Il est question de fracture sociale. Comment définiriez-vous votre rapport à l’argent ?
Je déteste l’argent, je déteste le capitalisme. Je déteste cette idée américaine de la méritocratie, parce que c’est complètement arbitraire, où va l’argent, qui en a, qui n’en a pas. J’ai grandi dans un quartier ouvrier du Connecticut. Aucun de mes deux parents n’a fait d’études supérieures. Mon père travaillait au stock de la maison d’édition Cambridge University Press, il rapportait des tas de livres à la maison. Ils rêvaient de cet autre monde, cultivé, bourgeois, auquel seul l’argent donne accès. A quelques kilomètres, les gens appartenaient à des clubs, jouaient au tennis, allaient dans les bonnes universités… Sans doute, comme tout un chacun, ai-je cherché à les venger.
Vous aviez une quarantaine d’années à la publication de votre premier roman. Pourquoi si tard ?
J'ai tout fait pour éviter d'écrire ! J'ai d'abord voulu être comédienne, sans succès. Du coup, j'ai fait des films, huit ou neuf, expérimentaux pour la plupart, jusqu'à Gravity & Grace en 1996. Ça ne marchait pas non plus, alors il ne me restait plus que la littérature. Ça a été le début de I Love Dick.
Plus de vingt ans après, que reste-t-il de I Love Dick pour vous ?
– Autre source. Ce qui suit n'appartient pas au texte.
-- ==== Sys2Proof/Certificates/Slice0/Obligations.lean ====
section
/-! DEFINITION. Sys2Proof/Certificates/Slice0/Obligations.lean: the statements for the provers, each from the numbered
rules its docstring names. A statement holds in every state, with every choice of the parameters (State.params), every
free value (Config) and every order of the agents (State.moves). Where an equation `exec i s = .next (...)` lists the
updates of s, everything it does not list is unchanged: that is the frame. -/

open Sys2Proof Sys2Proof.Machine

/-! ## Encoding -/

/-- R103, R104, R110: a few words written out from the encoding decode to the instruction they stand for. -/
def Obligations.SampleWordsDecode : Prop :=
  decode (.txn [0x00#8, 0x04#8, 0x00#8, 0x20#8, 0x50#8]) = .ok (.read 0x50200004#32) ∧
  decode (.txn [0x01#8, 0x38#8, 0x10#8, 0x20#8, 0x50#8, 0xFF#8, 0x00#8, 0x00#8, 0x00#8]) =
    .ok (.writeXor 0x50201038#32 0x000000FF#32) ∧
  decode (.txn [0x08#8, 0#8, 0#8, 0#8, 0#8, 0x01#8, 0#8, 0#8, 0#8]) = .ok (.imclear 1) ∧
  decode (.pio 0xE09F#16) = .ok (.setPindirs 0x1F#5)

/-- R103, R104, R110: the decoder reads back every well-formed instruction the encoder writes, every operand at every
value its field admits. -/
def Obligations.DecodeOfEncodeIsIdentity : Prop :=
  ∀ i : Instr, i.wellFormed = true → decode (encode i) = .ok i

/-- R103, R104: what the decoder accepts is a well-formed instruction (in particular a WRITE form whose address has its
alias code). -/
def Obligations.DecodedInstructionIsWellFormed : Prop :=
  ∀ (c : Coded) (i : Instr), decode c = .ok i → i.wellFormed = true

/-- R105: a header with op 0xC to 0xF, or with bits 7:4 not all zero, is illegal whatever follows it: the transaction ends
with ILLEGAL_OPERATION and changes no state. -/
def Obligations.ReservedHeaderIsIllegalOperation : Prop :=
  ∀ (s : State) (t : Nat) (header : Byte) (operands : List Byte) (rest : List Request) (ms : List Move),
    s.Asks t (.txn (header :: operands)) rest → s.moves = .host t :: ms →
    header.extractLsb' 4 4 ≠ 0#4 ∨ 0xC ≤ (header.extractLsb' 0 4).toNat →
    step s = .next ((s.taken t rest ms).deliver (.error (.illegalOperation header)))

/-! ## Steps -/

/-- R9, R20, R110, R326: when the next request of the thread that moves is a record that decodes to an instruction, or
a synthesised word handed to state machine n of PIO p (log 11), the step is exec of that instruction in the state in
which the move and the request are consumed (log 2, log 3). -/
def Obligations.StepRunsTheDecodedInstruction : Prop :=
  ∀ (s : State) (t : Nat) (i : Instr) (rest : List Request) (ms : List Move), s.moves = .host t :: ms →
    (∀ bytes, s.Asks t (.txn bytes) rest → decode (.txn bytes) = .ok i → step s = exec i (s.taken t rest ms)) ∧
    (∀ (p : PioId) (n : SmId) (w : Half), s.Asks t (.word p n w) rest → decode (.pio w) = .ok i →
      step s = exec i { s.taken t rest ms with target := (p, n) })

/-- R25, R404, R405: a machine with the fault mark or the refusal mark set has no further step, and says why. -/
def Obligations.MarkedMachineHasNoStep : Prop :=
  ∀ s : State,
    (∀ info, s.faultMark = some info → step s = .fault (.fatal info)) ∧
    (∀ reason, s.faultMark = none → s.refusalMark = some reason → step s = .refused (.refusedBefore reason))

/-- R10, R400, R412: every instruction, in every state, ends in a next state: no transaction traps, and errors, the
double free and the spec's refusals are next states that carry a result or a mark. -/
def Obligations.EveryInstructionAnswersANextState : Prop :=
  ∀ (i : Instr) (s : State), ∃ t, exec i s = .next t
Grâce la série [créée par Jill Soloway et diffusée par Amazon, ndlr] et aux traductions, j'ai gardé contact avec le roman et continué à le soutenir. Il a fait naître une communauté très forte, avec laquelle j'ai adoré échanger. Après, je ne repense pas au livre en lui-même. Je suis incapable de regarder en arrière et je ne le souhaite pas. J'étais dans une sorte de transe quand je l'ai écrit, comme Dominique Aury avec Histoire d'O. Jamais je ne referai ça.
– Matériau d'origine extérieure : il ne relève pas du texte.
-- ==== Sys2Proof/Laws/Allocator.lean ====
section
/-! SUPPORT. Sys2Proof/Laws/Allocator.lean: the search of the allocator and the masks of a program (42_allocator R261,
R265, R266, R285). -/

namespace Sys2Proof.Machine

open Sys2Proof

/-- The search answers the least offset that fits. -/
theorem firstFit_least {occ amask : Word} {k : Nat} (hk : k < 32) (hfit : rotl32 amask k &&& occ = 0#32)
    (hleast : ∀ j < k, rotl32 amask j &&& occ ≠ 0#32) : firstFit occ amask = some k := by
  unfold firstFit
  rw [List.find?_range_eq_some]
  refine ⟨by simpa using hfit, List.mem_range.mpr hk, fun j hj => by simpa using hleast j hj⟩

/-- The search fails when no offset fits. -/
theorem firstFit_none {occ amask : Word} (h : ∀ j < 32, rotl32 amask j &&& occ ≠ 0#32) : firstFit occ amask = none := by
  unfold firstFit
  rw [List.find?_range_eq_none]
  simpa using h

/-- What the search answers fits. -/
theorem firstFit_fits {occ amask : Word} {k : Nat} (h : firstFit occ amask = some k) :
    k < 32 ∧ rotl32 amask k &&& occ = 0#32 := by
  unfold firstFit at h
  rw [List.find?_range_eq_some] at h
  exact ⟨List.mem_range.mp h.2.1, by simpa using h.1⟩

@[simp] theorem rotl32_zero (a : Word) : rotl32 a 0 = a := by
  have : a >>> 32 = 0#32 := by
    apply BitVec.eq_of_toNat_eq
    have := a.isLt
    simp only [BitVec.toNat_ushiftRight, BitVec.toNat_ofNat, Nat.shiftRight_eq_div_pow]
    omega
  simp [rotl32, this]

/-- A program's mask is never empty. -/
theorem placedMask_ne_zero {n k : Nat} (h1 : 1 ≤ n) (h2 : n ≤ 32) (hk : k < 32) : placedMask n k ≠ 0#32 := by
  have key : ∀ n : Fin 33, 1 ≤ n.val → ∀ j : Fin 32, rotl32 (lowmask n.val) j.val ≠ 0#32 := by decide +kernel
  exact key ⟨n, by omega⟩ h1 ⟨k, hk⟩

/-- Freeing what was taken gives back the occupancy there was. -/
theorem free_taken {occ m : Word} (h : m &&& occ = 0#32) : (occ ||| m) &&& ~~~m = occ := by
  apply BitVec.eq_of_getLsbD_eq
  intro i hi
  have hb : (m &&& occ).getLsbD i = false := by rw [h]; simp
  simp only [BitVec.getLsbD_and, BitVec.getLsbD_or, BitVec.getLsbD_not, decide_eq_true hi, Bool.true_and] at hb ⊢
  revert hb
  cases m.getLsbD i <;> cases occ.getLsbD i <;> simp

/-- What is taken is occupied. -/
theorem taken_occupied (occ m : Word) : m &&& ~~~(occ ||| m) = 0#32 := by
  apply BitVec.eq_of_getLsbD_eq
  intro i hi
  simp only [BitVec.getLsbD_and, BitVec.getLsbD_or, BitVec.getLsbD_not, decide_eq_true hi, Bool.true_and]
  cases m.getLsbD i <;> cases occ.getLsbD i <;> simp

theorem State.modPio_eq_put (s : State) (p : PioId) (f : Pio → Pio) : s.modPio p f = s.put p (f (s.pio p)) s.history := by
  match p with
  | 0 => rfl
  | 1 => rfl

end Sys2Proof.Machine
end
Vous êtes également éditrice chez Semiotext(e), maison indépendante qui publie William Burroughs ou Kathy Acker. Comment se porte la littérature américaine en ce moment ?
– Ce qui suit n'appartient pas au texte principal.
/-- A deallocation with legal operands frees the program's slots if all are occupied, and else is the double-free
fault. -/
theorem deallocate_eq {prog : Desc} {offset : Nat} (legal : descOk prog = true) (bound : offset < 32)
    (origin : prog.origin = -1 ∨ prog.origin = offset) (s : State) (p : PioId) :
    deallocate p.val prog offset s =
      if placedMask prog.instrs.length offset &&& ~~~(s.pio p).occ = 0#32 then
        freeSlots s p (placedMask prog.instrs.length offset) offset
      else s.fatal ⟨placedMask prog.instrs.length offset, (s.pio p).occ⟩ := by
  simp only [deallocate, legal, pioOf_val, offsetOk_natCast bound, offsetFits_of_origin origin, if_true,
    Int.toNat_natCast, freeSlots]

/-- Settles O39: the condition of `deallocate_eq` holds. -/
theorem deallocFreesTheProgramsSlots : Obligations.DeallocFreesTheProgramsSlots := by
  intro s p prog offset legal bound origin placed freed
  exact exec_removals ((deallocate_eq legal bound origin s p).trans (if_pos placed))

/-- Settles O41: the condition of `deallocate_eq` fails, and a machine with the fault mark has no step. -/
theorem doubleFreeIsFatal : Obligations.DoubleFreeIsFatal := by
  intro s p prog offset legal bound origin expected unplaced marked
  obtain ⟨dealloc, rmprog⟩ := exec_removals ((deallocate_eq legal bound origin s p).trans (if_neg unplaced))
  exact ⟨dealloc, rmprog, congrArg Pio.occ (State.pio_fatal s ⟨expected, (s.pio p).occ⟩ p), step_of_faultMark rfl⟩

/-- Every end of a deallocation: an error, the fault, or slots freed. -/
theorem deallocate_cases (p : Nat) (prog : Desc) (offset : Int) (s : State) :
    (∃ e, deallocate p prog offset s = s.raise e) ∨ (∃ info, deallocate p prog offset s = s.fatal info) ∨
    ∃ q m, deallocate p prog offset s = freeSlots s q m offset := by
  unfold deallocate
  split
  · split
    · exact .inl ⟨_, rfl⟩
    · split
      · split
        · dsimp only
          split
          · exact .inr (.inr ⟨_, _, rfl⟩)
          · exact .inr (.inl ⟨_, rfl⟩)
        · exact .inl ⟨_, rfl⟩
      · exact .inl ⟨_, rfl⟩
  · exact .inl ⟨_, rfl⟩

theorem imem_freeSlots (s : State) (p q : PioId) (m : Word) (offset : Int) :
    ((freeSlots s p m offset).pio q).imem = (s.pio q).imem := by
  rw [freeSlots, State.pio_deliver, State.pio_emit, State.pio_modPio]
  split
  · next own => rw [own]
  · rfl

/-- Settles O40: both are `deallocate`, and no end of it touches an instruction memory. -/
theorem rmprogIsDealloc : Obligations.RmprogIsDealloc := by
  refine fun s t p q prog offset => ⟨rfl, fun h => ?_⟩
  cases h
  show ((deallocate p prog offset s).pio q).imem = (s.pio q).imem
  rcases deallocate_cases p prog offset s with ⟨e, h⟩ | ⟨info, h⟩ | ⟨k, m, h⟩
  · rw [h, State.pio_raise]
  · rw [h, State.pio_fatal]
  · rw [h, imem_freeSlots]

/-! ## IMCLEAR (R275) -/

theorem exec_imclear_illegal {p : Nat} (h : 2 ≤ p) (s : State) :
    exec (.imclear p) s = .next (s.deliver (.error (.illegalArgument [p]))) := by
  simp only [exec, execImclear, pioOf_none h]
  rfl

/-- Clearing the first k words leaves a PIO with some memory whose first k words are 0. -/
theorem clearWords_put (s : State) (p : PioId) (x : Pio) (h : List Event) (k : Nat) (hk : k ≤ 32) :
    ∃ v : Vector Half 32, (∀ i (hi : i < 32), i < k → v[i] = 0#16) ∧
      clearWords (s.put p x h) p k = s.put p { x with imem := v } h := by
  induction k with
  | zero => exact ⟨x.imem, fun _ _ hi => absurd hi (Nat.not_lt_zero _), rfl⟩
  | succ k ih =>
    obtain ⟨v, zeros, run⟩ := ih (by omega)
    refine ⟨v.set k 0#16 (by omega), fun i hi hik => ?_, ?_⟩
    · rw [Vector.getElem_set]
      split
      · rfl
      · exact zeros i hi (by omega)
    · rw [clearWords, run, storeWord_put]
      have slot : (Fin.ofNat 32 k).val = k := Nat.mod_eq_of_lt hk
      simp only [Pio.setWord, slot]
      rfl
Je crois que ce qu’on nous montre dans la «fiction» américaine contemporaine relève précisément de la fiction. C’est devenu très limité, commercial et convenu. On n’entend parler que des prétendus «grands romans» de l’année. Le poète Kevin Killian vient de mourir, son œuvre a une portée mondiale, mais vous ne lirez rien sur lui dans le New York Times. Ils chroniquent des trucs où le mari est docteur dans un hôpital new-yorkais, pendant que sa femme vit dans les Hamptons… Tout se passe à New York ou à Los Angeles, comme s’il n’y avait pas d’histoires ailleurs. C’est un monde factice, un fantasme. Il existe toutefois une autre littérature américaine, sous les radars. Quand j’ai commencé le métier d’éditrice, je voulais publier surtout des textes de femmes à la première personne : Cookie Mueller [traduite en France chez Finitude], Lynne Tillman, Eileen Myles… Maintenant, le catalogue s’est étendu. Nous publions beaucoup d’auteurs français d’ailleurs : Marie Darrieussecq, Mathieu Lindon (journaliste à Libération), Hervé Guibert, Guillaume Dustan… Pour moi, Semiotext(e) fait aujourd’hui ce que Grove Press faisait il y a vingt ou trente ans.